WORK TASK:
Could you restate every record below word for word?

Entries taken from a collection
━━━━━━━━
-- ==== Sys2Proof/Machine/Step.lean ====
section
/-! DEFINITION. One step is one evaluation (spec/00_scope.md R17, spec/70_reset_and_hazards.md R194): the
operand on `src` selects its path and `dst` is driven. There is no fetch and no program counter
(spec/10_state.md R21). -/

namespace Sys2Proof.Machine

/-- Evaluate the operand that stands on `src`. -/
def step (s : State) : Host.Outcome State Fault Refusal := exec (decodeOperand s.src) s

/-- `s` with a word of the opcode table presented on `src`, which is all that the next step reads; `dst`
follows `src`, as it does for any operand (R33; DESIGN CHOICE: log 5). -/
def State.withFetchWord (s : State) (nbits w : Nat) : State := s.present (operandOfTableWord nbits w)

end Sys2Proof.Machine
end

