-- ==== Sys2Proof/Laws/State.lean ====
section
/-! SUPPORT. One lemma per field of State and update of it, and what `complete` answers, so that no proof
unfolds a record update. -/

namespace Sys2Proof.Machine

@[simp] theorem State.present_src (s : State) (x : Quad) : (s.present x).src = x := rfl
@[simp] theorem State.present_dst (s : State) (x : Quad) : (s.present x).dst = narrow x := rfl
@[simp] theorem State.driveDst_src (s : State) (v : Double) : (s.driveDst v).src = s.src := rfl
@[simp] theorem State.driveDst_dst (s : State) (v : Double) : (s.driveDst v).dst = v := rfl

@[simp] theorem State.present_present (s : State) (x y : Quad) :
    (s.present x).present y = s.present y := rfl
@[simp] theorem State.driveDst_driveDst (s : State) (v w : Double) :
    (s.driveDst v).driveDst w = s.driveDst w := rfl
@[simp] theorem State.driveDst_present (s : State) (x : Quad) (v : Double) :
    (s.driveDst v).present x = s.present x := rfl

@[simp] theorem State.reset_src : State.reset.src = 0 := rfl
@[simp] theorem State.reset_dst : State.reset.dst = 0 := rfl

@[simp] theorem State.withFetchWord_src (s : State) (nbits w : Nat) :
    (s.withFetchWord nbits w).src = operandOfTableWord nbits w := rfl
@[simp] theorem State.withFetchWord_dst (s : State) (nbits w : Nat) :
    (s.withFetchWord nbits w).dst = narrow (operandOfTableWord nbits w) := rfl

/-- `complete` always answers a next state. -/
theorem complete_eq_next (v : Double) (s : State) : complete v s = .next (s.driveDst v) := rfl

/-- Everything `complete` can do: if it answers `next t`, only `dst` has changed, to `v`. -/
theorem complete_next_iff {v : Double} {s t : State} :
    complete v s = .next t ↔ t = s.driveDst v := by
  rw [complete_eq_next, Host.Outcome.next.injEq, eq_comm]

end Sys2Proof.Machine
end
━━━━━━━━
ANSWER BELOW:
-- ==== Sys2Proof/Machine/Step.lean ====
section
/-! DEFINITION. One step is one evaluation (spec/00_scope.md R17, spec/70_reset_and_hazards.md R194): the
operand on `src` selects its path and `dst` is driven. There is no fetch and no program counter
(spec/10_state.md R21). -/

namespace Sys2Proof.Machine

/-- Evaluate the operand that stands on `src`. -/
def step (s : State) : Host.Outcome State Fault Refusal := exec (decodeOperand s.src) s

/-- `s` with a word of the opcode table presented on `src`, which is all that the next step reads; `dst`
follows `src`, as it does for any operand (R33; DESIGN CHOICE: log 5). -/
def State.withFetchWord (s : State) (nbits w : Nat) : State := s.present (operandOfTableWord nbits w)

end Sys2Proof.Machine
end

-- ==== Sys2Proof/Laws/State.lean ====
section
/-! SUPPORT. One lemma per field of State and update of it, and what `complete` answers, so that no proof
unfolds a record update. -/

namespace Sys2Proof.Machine

@[simp] theorem State.present_src (s : State) (x : Quad) : (s.present x).src = x := rfl
@[simp] theorem State.present_dst (s : State) (x : Quad) : (s.present x).dst = narrow x := rfl
@[simp] theorem State.driveDst_src (s : State) (v : Double) : (s.driveDst v).src = s.src := rfl
@[simp] theorem State.driveDst_dst (s : State) (v : Double) : (s.driveDst v).dst = v := rfl

@[simp] theorem State.present_present (s : State) (x y : Quad) :
    (s.present x).present y = s.present y := rfl
@[simp] theorem State.driveDst_driveDst (s : State) (v w : Double) :
    (s.driveDst v).driveDst w = s.driveDst w := rfl
@[simp] theorem State.driveDst_present (s : State) (x : Quad) (v : Double) :
    (s.driveDst v).present x = s.present x := rfl

@[simp] theorem State.reset_src : State.reset.src = 0 := rfl
@[simp] theorem State.reset_dst : State.reset.dst = 0 := rfl

@[simp] theorem State.withFetchWord_src (s : State) (nbits w : Nat) :
    (s.withFetchWord nbits w).src = operandOfTableWord nbits w := rfl
@[simp] theorem State.withFetchWord_dst (s : State) (nbits w : Nat) :
    (s.withFetchWord nbits w).dst = narrow (operandOfTableWord nbits w) := rfl

/-- `complete` always answers a next state. -/
theorem complete_eq_next (v : Double) (s : State) : complete v s = .next (s.driveDst v) := rfl

/-- Everything `complete` can do: if it answers `next t`, only `dst` has changed, to `v`. -/
theorem complete_next_iff {v : Double} {s t : State} :
    complete v s = .next t ↔ t = s.driveDst v := by
  rw [complete_eq_next, Host.Outcome.next.injEq, eq_comm]

end Sys2Proof.Machine
end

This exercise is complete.